__WORK INSTRUCTIONS__: Would it be possible to quote, exactly and in full, the lines from the one with "row (.rotl c" through the end of the entries below?

[Saved entries]
-- ==== Sys2Proof/Certificates/Slice0/Obligations.lean ====
section
/-! DEFINITION. The statements for the provers, and the tables of values in which they are written. -/

open Sys2Proof Sys2Proof.Machine

/-! ### Vector words with a 32-bit result -/

/-- The integer that a register holds under a type: unsigned under .u32, else signed (R263). -/
def Sys2Proof.Terms.int32 (ty : Ty) (w : Word) : Int := if ty = .u32 then w.toNat else w.toInt

/-- An exact integer written into a register: wrapped, or clamped under .sat (R205, R263). -/
def Sys2Proof.Terms.fit32 (ty : Ty) (sat : Bool) (x : Int) : Word :=
  BitVec.ofInt 32 (if !sat then x else if ty = .u32 then max 0 (min x (2 ^ 32 - 1)) else max (-2 ^ 31) (min x (2 ^ 31 - 1)))

/-- A second source in a lane (R224, R225). -/
def Sys2Proof.Terms.x32 (o : VOp) (budget : Nat) (sl : Slice) (j : Nat) : Word := srcV budget sl j o.b

/-- A row of a table: an instruction and its value as a function of the sources. -/
def Sys2Proof.Terms.row3 (i : Instr) (f : Word → Word → Word → Word) : Instr × (Word → Word → Word → Word) := (i, f)

/-- Integer words (R263 to R265, R268): the result from the sources a, b and c of a lane. -/
def Sys2Proof.Terms.intRows (c : Ctl) (o : VOp) : List (Instr × (Word → Word → Word → Word)) :=
  let int := Terms.int32 o.ty
  let fit := Terms.fit32 o.ty o.sat
  let row := Terms.row3
  [row (.iadd c o) (fun a b _ => fit (int a + int b)),
   row (.isub c o) (fun a b _ => fit (int a - int b)),
   row (.imul c o) (fun a b _ => fit (int a * int b)),
   row (.iminS c o) (fun a b _ => BitVec.ofInt 32 (min a.toInt b.toInt)),
   row (.iminU c o) (fun a b _ => BitVec.ofNat 32 (min a.toNat b.toNat)),
   row (.imaxS c o) (fun a b _ => BitVec.ofInt 32 (max a.toInt b.toInt)),
   row (.imaxU c o) (fun a b _ => BitVec.ofNat 32 (max a.toNat b.toNat)),
   row (.iabs c o) (fun _ b _ => BitVec.ofInt 32 (if o.sat then min |b.toInt| (2 ^ 31 - 1) else |b.toInt|)),
   row (.andB c o) (fun a b _ => a &&& b)] ++
  [row (.orB c o) (fun a b _ => a ||| b),
   row (.xorB c o) (fun a b _ => a ^^^ b),
   row (.andn c o) (fun a b _ => a &&& ~~~b),
   row (.shl c o) (fun a b _ => BitVec.ofNat 32 (a.toNat * 2 ^ (b.toNat % 256))),
   row (.shr c o) (fun a b _ => BitVec.ofNat 32 (a.toNat / 2 ^ (b.toNat % 256))),
   row (.sar c o) (fun a b _ => BitVec.ofInt 32 (a.toInt / 2 ^ min (b.toNat % 256) 31)),
   row (.rotl c o) (fun a b _ => a <<< (b.toNat % 32) ||| a >>> (32 - b.toNat % 32)),
   row (.popc c o) (fun _ b _ => BitVec.ofNat 32 ((List.range 32).map fun i => (b.getLsbD i).toNat).sum),
   row (.clz c o) (fun _ b _ => BitVec.ofNat 32 (32 - Nat.size b.toNat))] ++
  [row (.brev c o) (fun _ b _ => b.reverse),
   row (.mov c o) (fun _ b _ => b),
   row (.movi c o) (fun a b _ => BitVec.ofNat 32 (b.toNat * 2 ^ 12 + a.toNat % 2 ^ 12)),
   row (.sext c o) (fun a b _ => if 32 ≤ b.toNat % 64 then a else (a.setWidth (b.toNat % 64)).signExtend 32),
   row (.zext c o) (fun a b _ => if 32 ≤ b.toNat % 64 then a else BitVec.ofNat 32 (a.toNat % 2 ^ (b.toNat % 64))),
   row (.bfe c o) (fun a b _ => bfeV a (b.toNat % 256) (b.toNat / 256 % 256) (o.ty == .s32)),
   row (.bfi c o) (fun a b c => bfiV c a (b.toNat % 256) (b.toNat / 256 % 256)),
   row (.imad c o) (fun a b c => fit (int a * int b + int c)),
   row (.imulhiS c o) (fun a b _ => BitVec.ofInt 32 (a.toInt * b.toInt / 2 ^ 32))] ++
  [row (.imulhiU c o) (fun a b _ => BitVec.ofNat 32 (a.toNat * b.toNat / 2 ^ 32)),
   row (.iadd3 c o) (fun a b c => fit (int a + int b + int c)),
   row (.lut3 c o) (fun a b c => lut3V o.k a b c),
   row (.lea c o) (fun a b _ => BitVec.ofNat 32 (a.toNat + b.toNat * 2 ^ o.k.toNat)),
   row (.ishf c o) (fun a b c =>
     let v := b.toNat * 2 ^ 32 + a.toNat
     BitVec.ofNat 32 (if o.x then v * 2 ^ (c.toNat % 64) % 2 ^ 64 / 2 ^ 32 else v / 2 ^ (c.toNat % 64))),
   row (.prmt c o) (fun a b c => prmtV a b c)]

__RESPONSE TO THIS EXERCISE__:
   row (.rotl c o) (fun a b _ => a <<< (b.toNat % 32) ||| a >>> (32 - b.toNat % 32)),
   row (.popc c o) (fun _ b _ => BitVec.ofNat 32 ((List.range 32).map fun i => (b.getLsbD i).toNat).sum),
   row (.clz c o) (fun _ b _ => BitVec.ofNat 32 (32 - Nat.size b.toNat))] ++
  [row (.brev c o) (fun _ b _ => b.reverse),
   row (.mov c o) (fun _ b _ => b),
   row (.movi c o) (fun a b _ => BitVec.ofNat 32 (b.toNat * 2 ^ 12 + a.toNat % 2 ^ 12)),
   row (.sext c o) (fun a b _ => if 32 ≤ b.toNat % 64 then a else (a.setWidth (b.toNat % 64)).signExtend 32),
   row (.zext c o) (fun a b _ => if 32 ≤ b.toNat % 64 then a else BitVec.ofNat 32 (a.toNat % 2 ^ (b.toNat % 64))),
   row (.bfe c o) (fun a b _ => bfeV a (b.toNat % 256) (b.toNat / 256 % 256) (o.ty == .s32)),
   row (.bfi c o) (fun a b c => bfiV c a (b.toNat % 256) (b.toNat / 256 % 256)),
   row (.imad c o) (fun a b c => fit (int a * int b + int c)),
   row (.imulhiS c o) (fun a b _ => BitVec.ofInt 32 (a.toInt * b.toInt / 2 ^ 32))] ++
  [row (.imulhiU c o) (fun a b _ => BitVec.ofNat 32 (a.toNat * b.toNat / 2 ^ 32)),
   row (.iadd3 c o) (fun a b c => fit (int a + int b + int c)),
   row (.lut3 c o) (fun a b c => lut3V o.k a b c),
   row (.lea c o) (fun a b _ => BitVec.ofNat 32 (a.toNat + b.toNat * 2 ^ o.k.toNat)),
   row (.ishf c o) (fun a b c =>
     let v := b.toNat * 2 ^ 32 + a.toNat
     BitVec.ofNat 32 (if o.x then v * 2 ^ (c.toNat % 64) % 2 ^ 64 / 2 ^ 32 else v / 2 ^ (c.toNat % 64))),
   row (.prmt c o) (fun a b c => prmtV a b c)]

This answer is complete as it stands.